* Task instructions *
Copy word for word, please, the lines of the entries below running from the one containing "-- ==== Sys2Proof/Config.lean" to the one containing "def pixSpace : Nat := 4 * (65535 * 65535)", both ends included.

==================================================

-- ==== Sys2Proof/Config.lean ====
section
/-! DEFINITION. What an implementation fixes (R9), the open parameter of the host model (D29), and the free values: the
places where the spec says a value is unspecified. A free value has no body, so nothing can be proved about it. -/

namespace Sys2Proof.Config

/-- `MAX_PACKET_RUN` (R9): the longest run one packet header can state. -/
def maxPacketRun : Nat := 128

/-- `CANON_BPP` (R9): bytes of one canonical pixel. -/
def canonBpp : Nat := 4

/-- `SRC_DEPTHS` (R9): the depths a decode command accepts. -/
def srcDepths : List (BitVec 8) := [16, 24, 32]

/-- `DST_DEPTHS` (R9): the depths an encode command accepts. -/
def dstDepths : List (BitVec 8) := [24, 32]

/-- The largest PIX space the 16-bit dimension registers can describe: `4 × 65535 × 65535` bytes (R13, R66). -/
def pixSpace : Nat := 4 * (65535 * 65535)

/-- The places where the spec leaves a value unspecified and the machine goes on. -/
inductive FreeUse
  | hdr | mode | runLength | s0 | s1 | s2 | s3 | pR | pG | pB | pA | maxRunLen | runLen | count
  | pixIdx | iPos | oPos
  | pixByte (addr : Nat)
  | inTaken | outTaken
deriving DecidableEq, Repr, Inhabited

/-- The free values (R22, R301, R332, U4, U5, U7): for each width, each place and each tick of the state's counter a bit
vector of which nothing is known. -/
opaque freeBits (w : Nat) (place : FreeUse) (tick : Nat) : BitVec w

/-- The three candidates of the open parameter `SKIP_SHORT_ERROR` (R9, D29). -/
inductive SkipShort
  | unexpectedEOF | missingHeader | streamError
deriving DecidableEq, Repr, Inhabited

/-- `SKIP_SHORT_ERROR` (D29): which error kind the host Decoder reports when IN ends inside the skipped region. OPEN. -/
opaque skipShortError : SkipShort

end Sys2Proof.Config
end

==================================================

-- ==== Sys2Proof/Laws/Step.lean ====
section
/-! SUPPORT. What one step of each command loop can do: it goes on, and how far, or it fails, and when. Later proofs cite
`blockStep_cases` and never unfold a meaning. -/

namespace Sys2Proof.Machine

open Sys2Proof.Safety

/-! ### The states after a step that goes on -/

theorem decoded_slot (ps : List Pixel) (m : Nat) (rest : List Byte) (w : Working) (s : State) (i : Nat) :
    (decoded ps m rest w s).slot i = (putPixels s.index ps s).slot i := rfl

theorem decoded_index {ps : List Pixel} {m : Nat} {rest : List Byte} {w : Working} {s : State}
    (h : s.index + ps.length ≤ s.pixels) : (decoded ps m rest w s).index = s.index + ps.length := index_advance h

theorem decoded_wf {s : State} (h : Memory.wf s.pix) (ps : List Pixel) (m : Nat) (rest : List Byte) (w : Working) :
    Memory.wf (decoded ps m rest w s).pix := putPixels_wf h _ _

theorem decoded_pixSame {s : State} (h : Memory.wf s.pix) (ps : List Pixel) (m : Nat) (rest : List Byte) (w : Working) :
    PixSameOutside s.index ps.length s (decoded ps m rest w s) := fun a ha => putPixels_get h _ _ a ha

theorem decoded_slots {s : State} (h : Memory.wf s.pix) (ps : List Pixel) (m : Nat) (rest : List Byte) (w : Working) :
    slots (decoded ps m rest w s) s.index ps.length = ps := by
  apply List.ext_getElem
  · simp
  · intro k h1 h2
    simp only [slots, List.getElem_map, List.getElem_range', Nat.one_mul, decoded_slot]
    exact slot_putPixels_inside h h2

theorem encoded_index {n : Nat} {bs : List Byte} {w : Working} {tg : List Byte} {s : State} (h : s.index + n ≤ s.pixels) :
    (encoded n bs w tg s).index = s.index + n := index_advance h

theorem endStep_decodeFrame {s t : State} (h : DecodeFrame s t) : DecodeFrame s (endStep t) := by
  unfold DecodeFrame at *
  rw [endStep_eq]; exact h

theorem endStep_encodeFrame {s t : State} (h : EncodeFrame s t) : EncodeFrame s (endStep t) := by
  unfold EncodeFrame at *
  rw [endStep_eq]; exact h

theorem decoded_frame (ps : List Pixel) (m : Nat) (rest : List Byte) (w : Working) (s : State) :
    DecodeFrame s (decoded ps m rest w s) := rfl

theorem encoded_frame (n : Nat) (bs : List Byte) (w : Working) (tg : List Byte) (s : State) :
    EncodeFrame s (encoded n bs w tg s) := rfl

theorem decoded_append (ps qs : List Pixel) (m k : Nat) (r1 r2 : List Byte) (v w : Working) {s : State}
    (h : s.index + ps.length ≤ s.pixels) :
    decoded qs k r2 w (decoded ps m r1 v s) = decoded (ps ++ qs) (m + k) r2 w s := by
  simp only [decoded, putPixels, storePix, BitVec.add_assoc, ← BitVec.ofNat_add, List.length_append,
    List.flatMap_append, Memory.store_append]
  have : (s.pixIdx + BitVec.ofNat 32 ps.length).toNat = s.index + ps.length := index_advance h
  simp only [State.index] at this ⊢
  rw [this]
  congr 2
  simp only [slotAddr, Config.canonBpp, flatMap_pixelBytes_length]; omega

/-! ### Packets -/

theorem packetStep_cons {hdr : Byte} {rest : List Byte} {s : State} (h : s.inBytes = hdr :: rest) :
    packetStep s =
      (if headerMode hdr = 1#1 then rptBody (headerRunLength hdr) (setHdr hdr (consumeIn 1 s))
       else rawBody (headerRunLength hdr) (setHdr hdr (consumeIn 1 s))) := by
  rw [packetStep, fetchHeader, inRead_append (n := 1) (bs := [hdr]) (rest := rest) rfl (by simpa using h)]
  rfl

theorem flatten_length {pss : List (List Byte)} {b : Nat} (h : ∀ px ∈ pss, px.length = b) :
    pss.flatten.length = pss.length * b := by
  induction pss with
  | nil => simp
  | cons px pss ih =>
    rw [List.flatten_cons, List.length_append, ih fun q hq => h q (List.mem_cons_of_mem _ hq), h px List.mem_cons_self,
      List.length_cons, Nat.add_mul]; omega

==================================================

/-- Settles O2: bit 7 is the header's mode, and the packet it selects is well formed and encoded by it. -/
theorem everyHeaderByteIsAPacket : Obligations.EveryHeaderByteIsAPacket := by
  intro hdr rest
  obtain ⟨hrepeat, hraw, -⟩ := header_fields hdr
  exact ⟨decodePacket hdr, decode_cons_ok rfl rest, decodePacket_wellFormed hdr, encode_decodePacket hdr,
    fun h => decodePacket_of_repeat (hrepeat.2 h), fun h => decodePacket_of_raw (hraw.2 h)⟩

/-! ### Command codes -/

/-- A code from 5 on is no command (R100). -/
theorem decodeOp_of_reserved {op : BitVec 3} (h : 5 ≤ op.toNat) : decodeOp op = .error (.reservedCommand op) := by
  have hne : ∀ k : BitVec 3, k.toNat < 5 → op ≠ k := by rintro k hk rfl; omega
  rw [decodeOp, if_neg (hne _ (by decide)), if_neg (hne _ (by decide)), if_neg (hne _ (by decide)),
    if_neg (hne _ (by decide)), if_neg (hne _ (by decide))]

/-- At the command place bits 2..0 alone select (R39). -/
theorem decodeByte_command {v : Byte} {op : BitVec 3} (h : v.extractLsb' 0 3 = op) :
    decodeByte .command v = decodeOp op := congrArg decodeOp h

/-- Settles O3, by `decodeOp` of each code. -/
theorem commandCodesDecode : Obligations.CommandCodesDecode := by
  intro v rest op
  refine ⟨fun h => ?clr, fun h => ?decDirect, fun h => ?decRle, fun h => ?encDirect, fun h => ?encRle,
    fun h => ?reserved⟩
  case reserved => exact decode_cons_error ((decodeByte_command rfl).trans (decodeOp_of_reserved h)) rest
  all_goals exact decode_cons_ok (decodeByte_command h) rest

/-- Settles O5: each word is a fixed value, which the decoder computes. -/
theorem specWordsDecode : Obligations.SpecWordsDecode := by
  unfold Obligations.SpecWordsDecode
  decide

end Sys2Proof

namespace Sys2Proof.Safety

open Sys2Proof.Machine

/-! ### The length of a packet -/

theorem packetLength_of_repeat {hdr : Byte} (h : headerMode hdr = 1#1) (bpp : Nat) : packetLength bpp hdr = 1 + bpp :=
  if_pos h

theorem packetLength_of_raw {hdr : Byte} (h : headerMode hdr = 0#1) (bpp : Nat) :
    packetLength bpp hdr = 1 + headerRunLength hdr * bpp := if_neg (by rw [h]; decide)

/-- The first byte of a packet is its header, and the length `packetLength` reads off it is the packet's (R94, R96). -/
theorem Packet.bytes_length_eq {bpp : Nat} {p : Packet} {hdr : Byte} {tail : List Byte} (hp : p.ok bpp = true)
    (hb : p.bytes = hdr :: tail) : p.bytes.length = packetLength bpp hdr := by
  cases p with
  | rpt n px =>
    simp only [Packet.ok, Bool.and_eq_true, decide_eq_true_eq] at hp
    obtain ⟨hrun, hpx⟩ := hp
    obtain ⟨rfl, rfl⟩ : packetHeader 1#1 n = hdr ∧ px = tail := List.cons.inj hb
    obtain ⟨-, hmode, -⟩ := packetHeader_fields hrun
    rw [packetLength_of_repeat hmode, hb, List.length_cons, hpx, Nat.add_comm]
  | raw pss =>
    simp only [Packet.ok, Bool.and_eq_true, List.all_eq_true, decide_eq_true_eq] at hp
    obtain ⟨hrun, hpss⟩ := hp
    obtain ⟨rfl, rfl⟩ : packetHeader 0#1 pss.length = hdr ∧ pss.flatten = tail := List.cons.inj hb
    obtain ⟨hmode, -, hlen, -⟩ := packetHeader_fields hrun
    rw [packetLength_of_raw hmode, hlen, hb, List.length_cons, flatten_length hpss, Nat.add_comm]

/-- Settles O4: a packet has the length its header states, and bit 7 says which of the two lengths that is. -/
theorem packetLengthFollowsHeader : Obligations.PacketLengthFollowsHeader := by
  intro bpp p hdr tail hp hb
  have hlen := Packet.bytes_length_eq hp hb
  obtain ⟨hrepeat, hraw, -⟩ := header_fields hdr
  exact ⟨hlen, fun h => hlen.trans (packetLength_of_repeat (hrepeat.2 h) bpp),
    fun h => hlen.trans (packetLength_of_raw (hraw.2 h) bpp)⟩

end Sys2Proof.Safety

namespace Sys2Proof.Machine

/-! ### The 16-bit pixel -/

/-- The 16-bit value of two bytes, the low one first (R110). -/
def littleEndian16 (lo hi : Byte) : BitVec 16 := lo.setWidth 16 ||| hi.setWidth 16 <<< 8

==================================================

* Exercise output *
-- ==== Sys2Proof/Config.lean ====
section
/-! DEFINITION. What an implementation fixes (R9), the open parameter of the host model (D29), and the free values: the
places where the spec says a value is unspecified. A free value has no body, so nothing can be proved about it. -/

namespace Sys2Proof.Config

/-- `MAX_PACKET_RUN` (R9): the longest run one packet header can state. -/
def maxPacketRun : Nat := 128

/-- `CANON_BPP` (R9): bytes of one canonical pixel. -/
def canonBpp : Nat := 4

/-- `SRC_DEPTHS` (R9): the depths a decode command accepts. -/
def srcDepths : List (BitVec 8) := [16, 24, 32]

/-- `DST_DEPTHS` (R9): the depths an encode command accepts. -/
def dstDepths : List (BitVec 8) := [24, 32]

/-- The largest PIX space the 16-bit dimension registers can describe: `4 × 65535 × 65535` bytes (R13, R66). -/
def pixSpace : Nat := 4 * (65535 * 65535)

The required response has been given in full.